New study identifies targets for blocking cartilage breakdown in osteoarthritis (published on 28 March 2017)
Scientists have made a potentially important discovery about the way that cartilage damage occurs in people with osteoarthritis, potentially opening the door for new treatments to be developed.
Funded by Versus Arthritis and led by Dr Kazuhiro Yamamoto at Oxford University's Kennedy Institute of Rheumatology, the study identified enzymes that play a key role in joint destruction, which could be targeted by future therapies.

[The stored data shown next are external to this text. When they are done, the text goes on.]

theorem meets_PowerWindowResult :
    (ready.pins.v72 = true ∧ boxesAt ready .fitting = []) ∧
    (limitOf ready.power < 8001 * 1000 ∧ 98 * limitOf ready.power ≤ 100 * (7840 * 1000) ∧ 100 * (7839 * 1000) < 98 * limitOf ready.power) ∧
    ({ ready.power with next := some (1000, 1200) }.next = some (1000, 1200) ∧ ready.power.next = none ∧
      { ready.power with fallback := false }.fallback = false) ∧
    (100 ≤ { ready.power with unmetRun := 100, lastP := 1 }.unmetRun ∧ { ready.power with lastP := 1 }.lastLimit < 1 * 1000) ∧ { ready.power with hold := 100, fallback := false }.hold ≠ 0 ∧
    ((∀ a, ready.power.accepted = some a → ready.nowUs < a + 1000 * ready.power.hold) ∧
      (let s := { ready with nowUs := 100000, power := { ready.power with accepted := some 0, hold := 100 } }
       s.power.accepted = some 0 ∧ 0 + 1000 * s.power.hold ≤ s.nowUs)) ∧
    (∀ n a, ready.snap.snap = some n → snapFlows ready n = [] → ready.snap.starvedAt = some a →
      ready.nowUs + 100 < a + 1000 * setting ready 0x139 0) ∧
    (let s := { ready with nowUs := 10 ^ 12, snap := { snap := some snap0, starvedAt := some 0 } }
     s.snap.snap = some snap0 ∧ snapFlows s snap0 = [] ∧ 0 + 1000 * setting s 0x139 0 ≤ s.nowUs + 100) :=
  ⟨by decide, by decide, by decide, by decide, by decide, ⟨(fun a h => nomatch (show (none : Option Nat) = some a from h)), by decide⟩,
    (fun n a h => nomatch (show (none : Option Snap) = some n from h)), by decide⟩

def hot (v : Int) : State := { ready with therm := { sensors := [(0, some v)] } }
theorem meets_SensorSampleResult :
    junction { ready.therm with sensors := takeReadings ready [] } = none ∧
    ∀ v ∈ [(929 : Int), 930, 949, 950, 1049, 1050, 1149, 1150],
      junction { (hot v).therm with sensors := takeReadings (hot v) [] } = some (v, 0) := by decide +kernel

/-- A panel of 90 °C and 83.9 °C. -/
def apart0 : State := { ready with therm := { sensors := [(0, some 900), (1, some 839)] } }
theorem apart0_trim : trimmed apart0 ⟨0, 900 - sensorOffset 0, true⟩ = some 900 := by
  have t : toSigned (setting apart0 0x155 0) = 0 := by decide
  simp [trimmed, t]
theorem meets_SensorSampleResult_pair :
    let rs : List SensorRead := [⟨0, 900 - sensorOffset 0, true⟩]
    (apart0.pins.v72 = true ∧ apart0.pins.resetLow = false ∧ apart0.pins.tripped = false) ∧ (∃ r ∈ rs, r.sensor / 2 = 0) ∧
    (∃ a, tabGet none (takeReadings apart0 rs) 0 = some a ∧ tabGet none (takeReadings apart0 rs) 1 = some (839 : Int) ∧
      60 < (a - 839).natAbs ∧ (a - 839).natAbs ≤ 150) ∧
    (150 < ((900 : Int) - 749).natAbs ∧ ((900 : Int) - 840).natAbs ≤ 60) := by
  refine ⟨by decide, ⟨_, List.mem_singleton.mpr rfl, rfl⟩, ⟨900, ?_, ?_, by decide⟩, by decide⟩ <;>
    simp only [takeReadings, List.foldl_cons, List.foldl_nil, apart0_trim]
  · exact tabGet_tabPut_self none apart0.therm.sensors 0 (some 900)
  · rw [tabGet_tabPut_ne _ _ _ _ _ (by decide)]; rfl

theorem meets_ThermalEventsResult :
    (tabGet none apart0.therm.sensors (2 * 0) = some (900 : Int) ∧ tabGet none apart0.therm.sensors (2 * 0 + 1) = some (839 : Int) ∧
      (tabGet (⟨none, none, none, false⟩ : SkewWatch) apart0.therm.skews 0).high = none ∧ (⟨none, none, none, true⟩ : SkewWatch).told = true ∧
      (let s := { apart0 with nowUs := 1000001, therm := { apart0.therm with skews := [(0, { high := some 0, wide := some 0 })] } }
       (tabGet (⟨none, none, none, false⟩ : SkewWatch) s.therm.skews 0).high = some 0 ∧ 0 + 1000000 < s.nowUs ∧ (tabGet (⟨none, none, none, false⟩ : SkewWatch) s.therm.skews 0).told = false ∧
        (∃ x, (tabGet (⟨none, none, none, false⟩ : SkewWatch) s.therm.skews 0).wide = some x ∧ x + 1000000 < s.nowUs) ∧ 0 ∉ s.therm.suspects)) ∧
    (let s := { ready with nowUs := 10000000, therm := { forced := true, coolSince := some 0 } }
     s.therm.forced = true ∧ s.therm.coolSince = some 0 ∧ 0 + 10000000 ≤ s.nowUs ∧ s.therm.q = 0 ∧ ready.therm.coolSince = none) ∧
    (let s := { ready with nowUs := 10 ^ 12, therm := { ready.therm with fresh := true, accepted := some 0 } }
     s.therm.fresh = true ∧ s.therm.accepted = some 0 ∧ 0 + setting s 0x154 0 * 1000000 ≤ s.nowUs) ∧
    (let s := { ready with nowUs := 60000000, therm := { ready.therm with skewSince := some 0 } }
     s.therm.skewSince = some 0 ∧ 0 + 60000000 ≤ s.nowUs ∧ s.therm.skewTold = false ∧ ready.therm.skewSince = none) := by
  refine ⟨⟨rfl, rfl, rfl, rfl, rfl, by decide, rfl, ⟨0, rfl, by decide⟩, by decide⟩, by decide, by decide, by decide⟩

/-- Module without firmware: present 72 V, PWR_EN asserted, no image in either slot. -/
def bare : State := { State.reset with dev := { st := .standby }, pins := { v72 := true, pwrEn := true, startup := 1 } }

/-- Whether a slot verifies rests on the digests of the ROM's keys (log entry 5): the clauses on it start from there. -/
theorem slotOk_of {f : Firmware} {i : Image} (e : f.slotA = some i) (h : (imageFault f i).isNone = true) :
    slotOk f 0 = true := by simp [slotOk, slotImage, e, h]

theorem meets_ThetaRule :
    (let s := { ready with therm := { ready.therm with fresh := true, means := List.replicate 10 1500, tjSum := 700, tjN := 1 } }
     s.pins.v72 = true ∧ s.pins.resetLow = false ∧ s.therm.fresh = true ∧ 15000 ≤ s.therm.means.foldl (· + ·) 0 ∧ s.therm.means.length = 10 ∧
      (∀ m ∈ s.therm.means, 20 * (10 * m - s.therm.means.foldl (· + ·) 0) ≤ s.therm.means.foldl (· + ·) 0 ∧
        20 * (s.therm.means.foldl (· + ·) 0 - 10 * m) ≤ s.therm.means.foldl (· + ·) 0) ∧ 0 < s.therm.tjN) ∧
    ready.therm.fresh = false ∧
    (bare.pins.v72 = true ∧ bare.pins.resetLow = false ∧ bare.pins.verified = false ∧ bare.fw.recovery = false ∧
      bare.dev.st = .standby ∧ bare.fw.repair = false ∧ bare.fw.fallback = false) ∧
    (∀ i, (imageFault { bare.fw with slotA := some i } i).isNone = true → slotOk { bare.fw with slotA := some i } 0 = true) :=
  ⟨by decide, rfl, by decide, fun _ h => slotOk_of rfl h⟩

theorem meets_PinchAndClockResult :
    (15 < 16 ∧ (hubOf ready 15).pinched = false) ∧
    ((hubOf { ready with hubs := [(15, { pinched := true })] } 15).pinched = true ∧ ready.power.switching = none) ∧
    ((let s := { ready with power := { ready.power with pinchWarn := 1 }, hubs := [(15, { pinchTimes := [0, 0] })] }
      s.power.pinchWarn < ((hubOf s 15).pinchTimes.filter (fun x => decide (s.nowUs < x + 1000000))).length) ∧ ready.power.pinchTold = none ∧ { ready.power with pinchTold := some 0 }.pinchTold = some 0 ∧
      ready.nowUs < 0 + 1000000) ∧
    ({ ready.power with switching := some (1, 2, 0) }.switching = some (1, 2, 0) ∧ anyPinch ready = false ∧ 1 < 2) := by decide

theorem meets_FirmwareStartResult :
    (State.reset.pins.v72 = false ∧ { State.reset.pins with latch := true }.latch = true ∧ State.reset.pins.latch = false) ∧
    (bare.pins.v72 = true ∧ bare.pins.resetLow = false ∧ bare.pins.verified = false ∧ bare.fw.recovery = false ∧
      bare.dev.st = .standby ∧ slotOk bare.fw bare.fw.active = false ∧ slotOk bare.fw (1 - bare.fw.active) = false) ∧
    (mayBoot { bare with pins := { bare.pins with pwrEn := true } } ∧ { bare.pins with verified := true }.verified = true) := by
  unfold mayBoot; decide

def starting (n : Nat) : State := { State.reset with dev := { st := .boot }, pins := { v72 := true, rails := [.vser, .vcore], startup := n } }
theorem meets_StartUpResult :
    ((starting 4).dev.st = .boot ∧ (starting 4).pins.startup = 4) ∧
    ((starting 5).pins.startup = 5 ∧ runsRecovery (starting 5) = false ∧ 127 ∉ ([0] : List Nat) ∧ (listedChannels (starting 5)).length ≤ 1024) ∧
    (starting 6).pins.startup = 6 ∧
    (let s := { starting 7 with ports := [(0, { st := .training })] }
     (portOf s 0).st = .training ∧ boxesAt s .fitting = [] ∧ ∀ q, q < 12 → q ≠ 0 → (portOf s q).st ≠ .training) ∧
    (let s := { starting 8 with ports := [(0, { st := .linked })], pins := { (starting 8).pins with trainedAt := some 0 } }
     (portOf s 0).st = .linked ∧ (∀ x, s.pins.trainedAt = some x → s.nowUs < x + 5000000) ∧
      (∀ q, q < 12 → (portOf (starting 8) q).st ≠ .linked) ∧
      { s with nowUs := 5000000 }.pins.trainedAt = some 0 ∧ 0 + 5000000 ≤ { s with nowUs := 5000000 }.nowUs) ∧
    ((starting 8).pins.startup = 8 ∧ sound (starting 8) ∧ (starting 8).dev.replace = false ∧
      { (starting 8).dev with lostJob := true }.lostJob = true) ∧
    (let s := { starting 8 with dev := { st := .boot, suspect := some (6, 0xFFFF) } }
     s.dev.st = .boot ∧ heldCases s = false ∧ (drainCause s).isSome = true) := by unfold sound; decide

How these molecules contribute to osteoarthritis
Published in the medical journal Arthritis & Rheumatology, the research offers an important insight into how cartilage cells called chondrocytes are interrupted in their process of maintaining normal healthy cartilage due to the removal of a protein called LRP1.
Normally, chondrocytes balance the production and destruction of molecules making up cartilage, with LRP1 acting to remove proteins that could potentially cause excess damage to the cartilage. In osteoarthritis, however, LRP1 levels are inhibited by other molecules called LRP1 sheddases, upsetting this delicate balance.
Previously, it was not known which molecules act as LRP1 sheddases in human cartilage, but this new study identified the membrane-bound metalloproteinase enzymes ADAM17 and MMP-14 as the culprits.
The potential benefits for patients
Of particular importance was the fact that this research determined that blocking the activity of these enzymes restored the capabilities of the chondrocytes, leading to reduced degradation of the joint cartilage.
It suggests that creating a new drug to perform this function could deliver numerous benefits, including maintaining healthy cartilage, repairing damaged tissue and slowing the accelerated breakdown of cartilage associated with osteoarthritis.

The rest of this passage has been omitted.